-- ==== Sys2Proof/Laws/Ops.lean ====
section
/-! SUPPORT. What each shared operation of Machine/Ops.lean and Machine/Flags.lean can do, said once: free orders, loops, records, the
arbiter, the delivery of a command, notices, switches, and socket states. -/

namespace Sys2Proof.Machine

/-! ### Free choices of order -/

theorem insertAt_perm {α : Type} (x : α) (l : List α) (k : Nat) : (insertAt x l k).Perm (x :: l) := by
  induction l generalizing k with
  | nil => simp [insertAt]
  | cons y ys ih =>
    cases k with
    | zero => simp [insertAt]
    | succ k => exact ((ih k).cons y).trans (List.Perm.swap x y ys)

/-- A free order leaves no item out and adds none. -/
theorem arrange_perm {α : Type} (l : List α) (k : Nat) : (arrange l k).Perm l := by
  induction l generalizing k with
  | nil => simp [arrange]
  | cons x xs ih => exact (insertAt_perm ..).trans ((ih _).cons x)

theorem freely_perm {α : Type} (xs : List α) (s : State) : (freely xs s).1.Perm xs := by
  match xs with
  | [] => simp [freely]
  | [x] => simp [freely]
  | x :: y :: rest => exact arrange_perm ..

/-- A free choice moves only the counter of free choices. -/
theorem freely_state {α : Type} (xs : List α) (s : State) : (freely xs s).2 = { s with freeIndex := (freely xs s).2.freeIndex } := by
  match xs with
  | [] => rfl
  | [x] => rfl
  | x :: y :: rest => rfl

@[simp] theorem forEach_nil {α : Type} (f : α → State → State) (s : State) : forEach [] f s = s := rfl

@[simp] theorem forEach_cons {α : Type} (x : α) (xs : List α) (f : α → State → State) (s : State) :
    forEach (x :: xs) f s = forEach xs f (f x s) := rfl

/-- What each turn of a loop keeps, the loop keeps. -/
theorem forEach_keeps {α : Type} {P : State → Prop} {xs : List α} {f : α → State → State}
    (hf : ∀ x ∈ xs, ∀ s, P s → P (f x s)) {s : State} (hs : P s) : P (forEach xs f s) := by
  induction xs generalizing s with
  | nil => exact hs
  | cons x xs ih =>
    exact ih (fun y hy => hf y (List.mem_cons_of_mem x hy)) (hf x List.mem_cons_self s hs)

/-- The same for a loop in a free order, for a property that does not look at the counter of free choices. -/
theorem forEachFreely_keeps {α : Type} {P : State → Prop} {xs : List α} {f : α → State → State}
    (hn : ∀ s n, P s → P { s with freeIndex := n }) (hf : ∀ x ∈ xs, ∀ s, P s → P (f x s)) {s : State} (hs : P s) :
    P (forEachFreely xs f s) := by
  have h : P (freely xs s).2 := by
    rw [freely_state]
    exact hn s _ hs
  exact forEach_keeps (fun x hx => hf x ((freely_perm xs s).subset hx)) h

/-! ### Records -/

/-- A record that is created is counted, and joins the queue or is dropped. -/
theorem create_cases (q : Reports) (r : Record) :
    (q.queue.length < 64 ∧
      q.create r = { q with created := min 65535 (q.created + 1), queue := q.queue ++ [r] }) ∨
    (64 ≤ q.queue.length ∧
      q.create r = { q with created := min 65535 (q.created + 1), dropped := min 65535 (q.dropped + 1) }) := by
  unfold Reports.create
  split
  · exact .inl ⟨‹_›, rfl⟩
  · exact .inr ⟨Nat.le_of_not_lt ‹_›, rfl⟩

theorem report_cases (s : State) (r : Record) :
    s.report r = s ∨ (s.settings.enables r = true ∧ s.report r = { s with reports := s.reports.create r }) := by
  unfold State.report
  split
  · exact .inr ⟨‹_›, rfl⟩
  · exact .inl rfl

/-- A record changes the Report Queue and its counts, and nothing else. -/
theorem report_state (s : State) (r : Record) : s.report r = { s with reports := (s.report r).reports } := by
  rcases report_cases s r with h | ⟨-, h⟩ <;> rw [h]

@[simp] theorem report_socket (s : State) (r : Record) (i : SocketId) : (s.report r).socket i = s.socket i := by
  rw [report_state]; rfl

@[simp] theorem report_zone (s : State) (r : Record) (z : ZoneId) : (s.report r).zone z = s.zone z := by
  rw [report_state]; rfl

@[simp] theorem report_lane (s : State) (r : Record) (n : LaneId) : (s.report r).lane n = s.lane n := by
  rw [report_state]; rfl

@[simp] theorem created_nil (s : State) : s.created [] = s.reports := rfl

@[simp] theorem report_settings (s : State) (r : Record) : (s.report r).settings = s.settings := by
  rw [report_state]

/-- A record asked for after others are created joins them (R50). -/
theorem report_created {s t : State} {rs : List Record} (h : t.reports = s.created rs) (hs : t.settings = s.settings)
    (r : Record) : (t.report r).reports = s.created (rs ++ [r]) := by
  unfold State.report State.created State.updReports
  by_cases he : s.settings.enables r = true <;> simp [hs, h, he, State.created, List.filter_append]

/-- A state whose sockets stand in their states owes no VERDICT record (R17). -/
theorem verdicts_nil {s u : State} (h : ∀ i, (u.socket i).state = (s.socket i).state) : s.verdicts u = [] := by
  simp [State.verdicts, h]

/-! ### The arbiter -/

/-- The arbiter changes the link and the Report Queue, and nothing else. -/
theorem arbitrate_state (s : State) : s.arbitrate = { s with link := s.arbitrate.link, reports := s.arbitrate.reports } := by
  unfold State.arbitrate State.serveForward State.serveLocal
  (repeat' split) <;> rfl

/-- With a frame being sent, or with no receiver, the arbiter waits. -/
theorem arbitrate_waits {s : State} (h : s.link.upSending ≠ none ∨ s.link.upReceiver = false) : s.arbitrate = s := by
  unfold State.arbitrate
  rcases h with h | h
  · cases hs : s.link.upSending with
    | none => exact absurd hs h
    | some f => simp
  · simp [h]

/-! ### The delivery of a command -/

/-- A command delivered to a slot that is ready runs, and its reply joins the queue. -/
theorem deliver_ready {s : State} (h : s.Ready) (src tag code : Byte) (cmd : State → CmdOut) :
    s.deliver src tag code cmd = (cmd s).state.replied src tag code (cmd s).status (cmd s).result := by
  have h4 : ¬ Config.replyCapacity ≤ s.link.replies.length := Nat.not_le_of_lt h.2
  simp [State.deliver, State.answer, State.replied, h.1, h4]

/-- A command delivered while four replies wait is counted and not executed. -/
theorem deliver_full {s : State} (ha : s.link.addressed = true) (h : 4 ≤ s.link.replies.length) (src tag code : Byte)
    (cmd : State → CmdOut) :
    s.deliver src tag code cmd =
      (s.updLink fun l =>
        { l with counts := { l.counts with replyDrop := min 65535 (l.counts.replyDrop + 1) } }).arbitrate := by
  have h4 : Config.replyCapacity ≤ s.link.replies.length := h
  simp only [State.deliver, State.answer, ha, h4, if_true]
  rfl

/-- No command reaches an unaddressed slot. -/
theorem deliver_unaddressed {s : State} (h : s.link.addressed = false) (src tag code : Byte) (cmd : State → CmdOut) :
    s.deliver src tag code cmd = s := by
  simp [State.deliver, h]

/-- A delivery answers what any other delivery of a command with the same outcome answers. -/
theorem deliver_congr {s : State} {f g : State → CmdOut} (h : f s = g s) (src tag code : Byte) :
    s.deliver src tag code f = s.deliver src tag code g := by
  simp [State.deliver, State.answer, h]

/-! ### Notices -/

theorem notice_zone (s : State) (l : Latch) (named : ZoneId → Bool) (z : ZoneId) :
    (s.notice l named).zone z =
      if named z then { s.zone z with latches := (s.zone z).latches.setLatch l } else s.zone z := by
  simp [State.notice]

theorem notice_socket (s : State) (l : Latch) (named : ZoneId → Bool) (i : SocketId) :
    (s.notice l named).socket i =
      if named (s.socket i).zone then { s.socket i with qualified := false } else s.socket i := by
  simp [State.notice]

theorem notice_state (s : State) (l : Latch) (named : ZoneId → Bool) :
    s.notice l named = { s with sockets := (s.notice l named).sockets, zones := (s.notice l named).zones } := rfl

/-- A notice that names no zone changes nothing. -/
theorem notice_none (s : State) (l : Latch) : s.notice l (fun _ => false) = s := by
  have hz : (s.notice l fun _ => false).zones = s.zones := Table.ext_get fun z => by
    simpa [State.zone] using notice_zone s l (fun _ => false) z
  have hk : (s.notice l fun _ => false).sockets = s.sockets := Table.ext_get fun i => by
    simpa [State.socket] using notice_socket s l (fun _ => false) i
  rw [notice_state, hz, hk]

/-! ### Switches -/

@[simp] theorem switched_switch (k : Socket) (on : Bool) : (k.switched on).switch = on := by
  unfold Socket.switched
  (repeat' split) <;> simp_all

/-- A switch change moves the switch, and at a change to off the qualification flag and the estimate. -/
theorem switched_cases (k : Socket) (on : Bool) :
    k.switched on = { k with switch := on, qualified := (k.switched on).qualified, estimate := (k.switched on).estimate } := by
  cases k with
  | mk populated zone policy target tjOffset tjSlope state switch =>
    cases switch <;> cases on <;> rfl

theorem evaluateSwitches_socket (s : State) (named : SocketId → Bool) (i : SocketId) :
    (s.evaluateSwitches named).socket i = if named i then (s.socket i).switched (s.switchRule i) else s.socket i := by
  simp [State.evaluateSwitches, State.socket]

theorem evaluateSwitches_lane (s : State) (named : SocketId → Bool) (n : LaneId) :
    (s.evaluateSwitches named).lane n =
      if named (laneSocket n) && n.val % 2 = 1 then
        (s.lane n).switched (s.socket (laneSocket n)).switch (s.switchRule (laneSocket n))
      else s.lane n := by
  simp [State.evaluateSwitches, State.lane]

-.-.-

Go to the line in the material above that contains "have h : P (freely xs s).2 := by" and copy exactly from there through the line that contains "(64 ≤ q.queue.length ∧", stopping after it.

Reply
  have h : P (freely xs s).2 := by
    rw [freely_state]
    exact hn s _ hs
  exact forEach_keeps (fun x hx => hf x ((freely_perm xs s).subset hx)) h

/-! ### Records -/

/-- A record that is created is counted, and joins the queue or is dropped. -/
theorem create_cases (q : Reports) (r : Record) :
    (q.queue.length < 64 ∧
      q.create r = { q with created := min 65535 (q.created + 1), queue := q.queue ++ [r] }) ∨
    (64 ≤ q.queue.length ∧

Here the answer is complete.